_Assignment_
What is the number of lines in the data that include the string "engRun"? Give it by itself.

○ ○ ○ ○ ○ ○ ○

theorem Chip.Canonical.engWriteAll (c : h.Canonical) {first a : Nat} {bs : List Byte} :
    Gives Chip.Canonical (h.engWriteAll w v first a bs) :=
  Gives.foldlM (fun _ _ c => c.engWrite) c _

theorem Chip.Canonical.engIndex (c : h.Canonical) {d : Desc} : Gives CanonicalSnd (h.engIndex w v d) := by
  refine .ite (.snd c) (Gives.bind (P := CanonicalSnd) ?_ fun x c => .snd c)
  exact Gives.foldlM (P := CanonicalSnd) (fun _ _ c => c.engRead.bind fun _ c => .snd c) (by exact c) _

theorem Chip.Canonical.engRun (c : h.Canonical) {d : Desc} : Gives Chip.Canonical (h.engRun w v d) := by
  refine c.engIndex.bind fun idx c => Gives.bind (P := CanonicalSnd) ?sources fun data c => ?targets
  case sources => exact Gives.foldlM (P := CanonicalSnd) (fun _ _ c => c.engReadAll.bind fun _ c => .snd c) (by exact c) _
  case targets => exact Gives.foldlM (P := Chip.Canonical) (fun _ _ c => c.engWriteAll) c _

/-! ## Completion (R264, R270, R272) -/

theorem Chip.Canonical.modCmd (c : h.Canonical) {seq : Nat} {f : EngCmd → EngCmd} : (h.modCmd seq f).Canonical := c.eachCluster

theorem Chip.Canonical.dropCmd (c : h.Canonical) {e : EngCmd} : (h.dropCmd e).Canonical :=
  Chip.Canonical.foldl (c.eachCluster (f := fun _ k => { k with cmds := _ })) fun _ c _ => c.exitIfDone

theorem Chip.Canonical.engAdvance (c : h.Canonical) {seq : Nat} : (h.engAdvance seq).Canonical := by
  unfold Chip.engAdvance
  split
  · exact c
  · exact .ite c.dropCmd c.modCmd

theorem Chip.Canonical.engFail (c : h.Canonical) {e : EngCmd} {t : Trap} {x : Word} : (h.engFail e t x).Canonical := c.dropCmd.mapThread

theorem Chip.Canonical.engBlocked (c : h.Canonical) {e : EngCmd} {write : Bool} {b : Blocked} : (h.engBlocked e write b).Canonical := by
  unfold Chip.engBlocked
  split
  · exact c.engFail
  · exact c.engFail
  · exact c.addWalk
  · exact c

theorem Chip.Canonical.engFill (c : h.Canonical) {e : EngCmd} : Gives Chip.Canonical (h.engFill e v) := by
  unfold Chip.engFill
  split
  · exact .ok c
  · refine .ite (c.readGlobal.bind fun x c => ?_) (.ok c.writeHbm)
    exact .ok (Chip.Canonical.writeHbm c)

theorem Chip.Canonical.engPassed (c : h.Canonical) {e : EngCmd} : (h.engPassed e).Canonical := c.modCmd.mapThread

theorem Chip.Canonical.engCarry (c : h.Canonical) {e : EngCmd} : (h.engCarry v e).Canonical := by
  unfold Chip.engCarry
  split
  · exact c.dropCmd
  · split
    · exact c.engBlocked
    · rename_i done
      have ran := c.engRun.of_ok done
      split
      · exact ran.engAdvance
      · exact ran.modCmd.foldl fun _ c _ => c.send

theorem Chip.Canonical.engStep (c : h.Canonical) {k : Nat} {chain : Bool} : (h.engStep v k chain).Canonical := by
  unfold Chip.engStep
  split
  · exact c
  · refine .ite c (.ite c.drainThroughs.engCarry (.ite ?fill ?data))
    case fill =>
      split
      · exact c.drainThroughs.engBlocked
      · rename_i done
        exact (c.drainThroughs.engFill.of_ok done).engPassed.engCarry
    case data =>
      split
      · exact c.drainThroughs.engBlocked
      · exact c.drainThroughs.engPassed.engCarry

theorem Chip.Canonical.countAdd (c : h.Canonical) {k : Nat} : (h.countAdd k).Canonical := by
  unfold Chip.countAdd
  split
  · exact .ite c.withFlights.putScratch c.withFlights.putScratch.engAdvance
  · exact c

/-! ## Issue (R258, R266 to R269, R276) -/

variable {self : Thread} {p : At} {d : BitVec 7} {word : Half} {x y : Word}

theorem Chip.Canonical.engAccept (c : h.Canonical) {e : EngCmd} : Gives Chip.Canonical (h.engAccept self p d e) := by
  unfold Chip.engAccept
  split
  · exact .error
  · exact .ok (Chip.Canonical.modThread (Chip.Canonical.tick (Chip.Canonical.modCluster (f := fun _ => _) c))).writeDst

theorem Chip.Canonical.chainIssue (c : h.Canonical) : Gives Chip.Canonical (h.chainIssue self p word d x y) := by
  unfold Chip.chainIssue
  refine .ite .error (.ite .error (.ite .error ?_))
  split
  · exact .error
  · exact .ite .error c.engAccept

theorem Chip.Canonical.ewaitIssue (c : h.Canonical) : Gives Chip.Canonical (h.ewaitIssue self word x y) := by
  unfold Chip.ewaitIssue
  exact .ite .error (.ite .error (.ok c))

theorem Chip.Canonical.evictOwners {record fuel : Nat} (c : h.Canonical) : (h.evictOwners record fuel).Canonical := by
  induction fuel generalizing h with
  | zero => exact c
  | succ fuel ih =>
    unfold Chip.evictOwners
    split
    · exact c
    · split
      · exact ih c.abort
      · exact c

theorem Chip.Canonical.shopenIssue (c : h.Canonical) : Gives Chip.Canonical (h.shopenIssue self p word d x y) := by
  unfold Chip.shopenIssue
  refine .ite .error (.ite .error (.ite .error (.ite .error ?_)))
  dsimp only
  split
  · exact .error
  · exact .ok c.warm.waitWalk
  · exact .error
  · split
    · exact .error
    · split
      · exact .error
      split
      · exact .error
      split
      · exact .error
      split
      · exact .error
      · exact Chip.Canonical.engAccept (Chip.Canonical.withShadows (.ite c.warm.evictOwners c.warm))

○ ○ ○ ○ ○ ○ ○

_Reply_
2